We also know that youth who start drinking before age 15 are 5 times as likely to become alcohol dependent as are adults who start drinking at 21. One of the best ways to prevent alcoholism in our society is to prevent youth from drinking before age 21. In Texas, recent data show that 27% of 9th grade students drank alcohol for the first time before age 13, and 40% of high school students had at least one drink in the past 30 days. Among high school seniors, 32% said they binge drank (5 or more drinks in a couple of hours) at least once in the past month, while 17% drove after drinking and 35% rode with a driver who had been drinking.
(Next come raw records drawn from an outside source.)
/-- Two states with another record of button 0, and two level bitmaps that agree on button 1. -/
theorem witness_ButtonsAreIndependent :
    let s := idle
    let s' := pressing ⟨2, 0, 0, false, .none⟩ Button.reset
    s'.cfg = s.cfg ∧ s.BTN.length = s.cfg.NB ∧ s'.BTN.length = s.cfg.NB ∧ 1 < s.cfg.NB ∧
    (2#16).toNat < 2 ^ s.cfg.NB ∧ (3#16).toNat < 2 ^ s.cfg.NB ∧
    s'.button 1 = s.button 1 ∧ (3#16).getLsbD 1 = (2#16).getLsbD 1 ∧
    gives (exec (.dbtick 2#16) s) (fun _ => true) = true ∧ gives (exec (.dbtick 3#16) s') (fun _ => true) = true := by
  decide

/-- One witness a clause: a long press, a short one, a long one that is counted, a window of one tick, a bounce. -/
theorem witness_ReleaseTickClassifiesThePress :
    (Config.cfgT.Valid ∧ (⟨5, 0, 0, false, .none⟩ : Button).Ok Config.cfgT) ∧
    ((⟨2, 0, 0, false, .none⟩ : Button).Ok Config.cfgT ∧ Config.cfgT.MIN_TH ≤ 2 ∧ 2 < Config.cfgT.LONG_TH ∧
      2 ≤ Config.cfgT.DBL_WINDOW) ∧
    ((⟨5, 2, 1, true, .none⟩ : Button).Ok Config.cfgT ∧ Config.cfgT.LONG_TH ≤ 5) ∧
    ({ Config.cfgT with DBL_WINDOW := 1 }.Valid ∧
      (⟨2, 1, 1, true, .none⟩ : Button).Ok { Config.cfgT with DBL_WINDOW := 1 }) ∧
    ((⟨1, 1, 1, true, .none⟩ : Button).Ok Config.cfgT ∧ 1 < Config.cfgT.MIN_TH) := by
  refine ⟨⟨?_, ?_⟩, ⟨?_, ?_⟩, ⟨?_, ?_⟩, ⟨?_, ?_⟩, ?_, ?_⟩ <;>
    first | decide | exact ⟨by decide, by decide, by decide, by decide, by decide⟩

/-- One witness a clause: no window, a window of two ticks, the last tick of one after one press and after two. -/
theorem witness_AssertedTickCountsAndRunsTheWindow :
    Config.cfgT.Valid ∧ (⟨8, 0, 0, false, .press⟩ : Button).Ok Config.cfgT ∧
    (⟨1, 1, 2, true, .none⟩ : Button).Ok Config.cfgT ∧ (⟨1, 1, 1, true, .none⟩ : Button).Ok Config.cfgT ∧
    (⟨1, 2, 1, true, .none⟩ : Button).Ok Config.cfgT := by
  refine ⟨?_, ?_, ?_, ?_, ?_⟩ <;> first | decide | exact ⟨by decide, by decide, by decide, by decide, by decide⟩

theorem witness_IdleReleasedTickRunsTheWindowOnly : (⟨0, 1, 3, true, .none⟩ : Button).DUR = 0#16 := by decide

/-- A long press, and for each case of the last clause a record that is none. -/
theorem witness_AtMostOneEventPerTick :
    let r : Button := ⟨5, 0, 0, false, .press⟩
    (r.Ok Config.cfgT ∧ 0 < r.DUR.toNat ∧ Config.cfgT.LONG_TH ≤ r.DUR.toNat ∧ r.SEEN = false) ∧
    (Button.reset.Ok Config.cfgT ∧ Button.reset.DUR.toNat = 0) ∧
    ((⟨4, 0, 0, false, .press⟩ : Button).Ok Config.cfgT ∧ 4 < Config.cfgT.LONG_TH) ∧
    (⟨5, 1, 2, true, .press⟩ : Button).Ok Config.cfgT := by
  refine ⟨⟨?_, ?_⟩, ⟨?_, ?_⟩, ⟨?_, ?_⟩, ?_⟩ <;> first | decide | exact ⟨by decide, by decide, by decide, by decide, by decide⟩

/-- Vector DB1: the press, and released up to and over the end of the window. -/
theorem witness_ShortestPressGivesOnePress :
    let words : List (BitVec 16) := [1, 1, 0, 0, 0, 0]
    idle.Inv ∧ 0 < idle.cfg.NB ∧ (idle.button 0).IdleNoEvent ∧ idle.cfg.MIN_TH < idle.cfg.LONG_TH ∧
    (∀ w ∈ words, w.toNat < 2 ^ idle.cfg.NB) ∧
    words.map (fun w => w.getLsbD 0) = List.replicate idle.cfg.MIN_TH true ++ List.replicate 4 false :=
  ⟨idle_inv, by decide, rfl, by decide, all_lt (by decide), by decide⟩

/-- Vector DB3: the greatest separation that still counts, with button 1 held throughout. -/
theorem witness_TwoPressesInTheWindowGiveDoublePress :
    let words : List (BitVec 16) := [3, 3, 2, 3, 3, 2, 2, 2, 2]
    idle.Inv ∧ 0 < idle.cfg.NB ∧ (idle.button 0).IdleNoEvent ∧ idle.cfg.MIN_TH ≤ 2 ∧ 2 < idle.cfg.LONG_TH ∧
    1 + 2 ≤ idle.cfg.DBL_WINDOW - 1 ∧ (∀ w ∈ words, w.toNat < 2 ^ idle.cfg.NB) ∧
    words.map (fun w => w.getLsbD 0) =
      List.replicate 2 true ++ List.replicate 1 false ++ List.replicate 2 true ++ List.replicate 4 false :=
  ⟨idle_inv, by decide, rfl, by decide, by decide, by decide, all_lt (by decide), by decide⟩

/-- Vector DB4. -/
theorem witness_LongPressIsEmittedAtRelease :
    let words : List (BitVec 16) := [1, 1, 1, 1, 1, 0, 0]
    idle.Inv ∧ 0 < idle.cfg.NB ∧ (idle.button 0).IdleNoEvent ∧ idle.cfg.LONG_TH ≤ 5 ∧
    (∀ w ∈ words, w.toNat < 2 ^ idle.cfg.NB) ∧
    words.map (fun w => w.getLsbD 0) = List.replicate 5 true ++ List.replicate 2 false :=
  ⟨idle_inv, by decide, rfl, by decide, all_lt (by decide), by decide⟩

/-- The last button and the first that does not exist, and each of the four events. -/
theorem witness_EvrdReadsWithoutClearing :
    (1#8).toNat < idle.cfg.NB ∧ idle.cfg.NB ≤ (2#8).toNat ∧ (idle.button 1).EV = .none ∧
    ((pressing Button.reset ⟨0, 0, 0, false, .press⟩).button 1).EV = .press ∧
    ((pressing Button.reset ⟨0, 0, 0, false, .doublePress⟩).button 1).EV = .doublePress ∧
    ((pressing Button.reset ⟨0, 0, 0, false, .longPress⟩).button 1).EV = .longPress := by decide

theorem witness_EvclrClearsOneEvent :
    idle.BTN.length = idle.cfg.NB ∧ (1#8).toNat < idle.cfg.NB ∧ idle.cfg.NB ≤ (2#8).toNat := by decide

/-- The last button's three addresses, and the ends of the unimplemented ranges; the eight fixed addresses are
numerals. -/
theorem witness_RdregReadsTheRegisterMap :
    idle.cfg.Valid ∧ 1 < idle.cfg.NB ∧ (0x11#8).toNat = 0x10 + 1 ∧ (0x21#8).toNat = 0x20 + 1 ∧
    (0x31#8).toNat = 0x30 + 1 ∧
    [0x08#8, 0x0F#8, 0x12#8, 0x1F#8, 0x22#8, 0x2F#8, 0x32#8, 0x3F#8, 0x40#8, 0xFF#8].all (fun a =>
      decide (0x08 ≤ a.toNat) && (List.range idle.cfg.NB).all fun b =>
        decide (a.toNat ≠ 0x10 + b ∧ a.toNat ≠ 0x20 + b ∧ a.toNat ≠ 0x30 + b)) = true := by decide

theorem witness_RdcurAndRdprvReadOneElement :
    (3#16).toNat < frames.cfg.W ∧ frames.cfg.W ≤ (4#16).toNat := by decide

/-- One agenda a clause: the three stimuli, the startup with and without a reading and a step, and a command. -/
theorem witness_HostTurnDoesTheNextAction :
    let s (l : List HostAction) : State := { idle with inbox := [.hostTurn], host := ⟨.scope, false, l⟩ }
    (s []).cfg.Valid ∧ (s []).inbox = .hostTurn :: [] ∧
    (s [.handle .renderTick]).host.agenda = .handle .renderTick :: [] ∧
    (s [.handle (.debounceTick 3)]).host.agenda = .handle (.debounceTick 3) :: [] ∧
    (s [.handle (.encoder 0)]).host.agenda = .handle (.encoder 0) :: [] ∧
    (s [.startup (some 1) (some 2)]).host.agenda = .startup (some 1) (some 2) :: [] ∧
    (s [.startup none none]).host.agenda = .startup none none :: [] ∧
    (Instr.dbtick 3).wellFormed (s []).cfg = true ∧ (s [.issue (.dbtick 3)]).host.agenda = .issue (.dbtick 3) :: [] := by
  decide

/-- With a completed block and without. -/
theorem witness_HostRestartsAfterConsuming :
    { idle with host := ⟨.scope, false, [.produceFrame]⟩, inbox := [.hostTurn] }.Inv ∧ idle.COMPLETE = false ∧
    { stateA with host := ⟨.scope, false, [.produceFrame]⟩, inbox := [.hostTurn] }.Inv ∧ stateA.COMPLETE = true :=
  ⟨idle_inv_with (host_ok_one (by simp)) _, rfl,
    ⟨stateA_inv.cfg, stateA_inv.mem, stateA_inv.cur, stateA_inv.prv, stateA_inv.decim_pos, stateA_inv.decim_max,
      stateA_inv.flags, stateA_inv.buttons, stateA_inv.button, stateA_inv.dlen, stateA_inv.trig, stateA_inv.extremes,
      stateA_inv.response, host_ok_one (by simp)⟩, rfl⟩

/-- Button `b` about to be polled in mode `m`, with the events of the two buttons. -/
def polling (b : Nat) (m : Mode) (e₀ e₁ : Event) : State :=
  { pressing { Button.reset with EV := e₀ } { Button.reset with EV := e₁ } with
    inbox := [.hostTurn], host := ⟨m, false, [.poll b]⟩ }

theorem polling_inv (b : Nat) (m : Mode) (e₀ e₁ : Event) : (polling b m e₀ e₁).Inv :=
  have ok : ∀ e : Event, { Button.reset with EV := e }.Ok Config.cfgT := fun _ =>
    have h := Button.reset_ok Config.cfgT
    ⟨h.dur, h.cnt, h.win, h.armed, h.counted⟩
  have h := pressing_inv (ok e₀) (ok e₁)
  ⟨h.cfg, h.mem, h.cur, h.prv, h.decim_pos, h.decim_max, h.flags, h.buttons, h.button, h.dlen, h.trig, h.extremes,
    h.response, host_ok_one (by simp)⟩

/-- One state a clause: no event, a mode switch from Idle, the pause event in Scope mode, and the pause event outside
it. -/
theorem witness_HostPollDispatchesTheEvent :
    (∀ b m e₀ e₁, (polling b m e₀ e₁).Inv ∧ (polling b m e₀ e₁).inbox = .hostTurn :: [] ∧
      (polling b m e₀ e₁).host.agenda = .poll b :: []) ∧
    1 < Config.cfgT.NB ∧
    ((polling 1 .scope .none .none).button 1).EV = .none ∧
    (0 = Config.cfgT.MODE_BTN ∧ ((polling 0 .idle .doublePress .none).button 0).EV = .doublePress) ∧
    (1 ≠ Config.cfgT.MODE_BTN ∧ 1 = Config.cfgT.PAUSE_BTN ∧
      ((polling 1 .scope .none .press).button 1).EV = Config.cfgT.PAUSE_KIND) ∧
    (polling 1 .idle .none .press).host.MODE ≠ .scope :=
  ⟨fun b m e₀ e₁ => ⟨polling_inv b m e₀ e₁, rfl, rfl⟩, by decide⟩

/-- One state a clause: a mode that changes, a flag that changes, a startup to come, and none. -/
theorem witness_HostChangesOnlyByItsRules :
    gives (step (polling 0 .idle .doublePress .none)) (fun t => t.host.MODE != .idle) = true ∧
    gives (step (polling 1 .scope .none .press)) (fun t => t.host.PAUSED) = true ∧
    (polling 1 .scope .none .press).host.PAUSED = false ∧
    (idle.host.agenda = .startup none none :: [] ∧ gives (step idle) (fun _ => true) = true) ∧
    ∀ r d, HostAction.startup r d ∉ (polling 1 .scope .none .press).host.agenda :=
  ⟨by decide, by decide, rfl, ⟨rfl, by decide⟩, by simp [polling]⟩

end Sys2Proof.Tests
end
Evidence shows that there are risk and protective factors for substance use at individual, peer, family, school, and community levels. Recent data from a neighboring New Mexico county show that among high school students who said it is “not true at all that a parent or other adult is interested in my school work” 52% binge drink, compared with 12% among students who said it is “very true that a parent or other adult is interested in my school work.” Protective factors that can reduce the risk of underage drinking include:

 •   having clear rules and standards at home and at school,

 •   having supportive relationships with parents and other adults,

 •   being involved in community service and faith-based organizations,

 •   being hopeful about the future and having college or career plans after high school, and

 •   living in a community where laws, policies, and social norms support alcohol-free lifestyles and events.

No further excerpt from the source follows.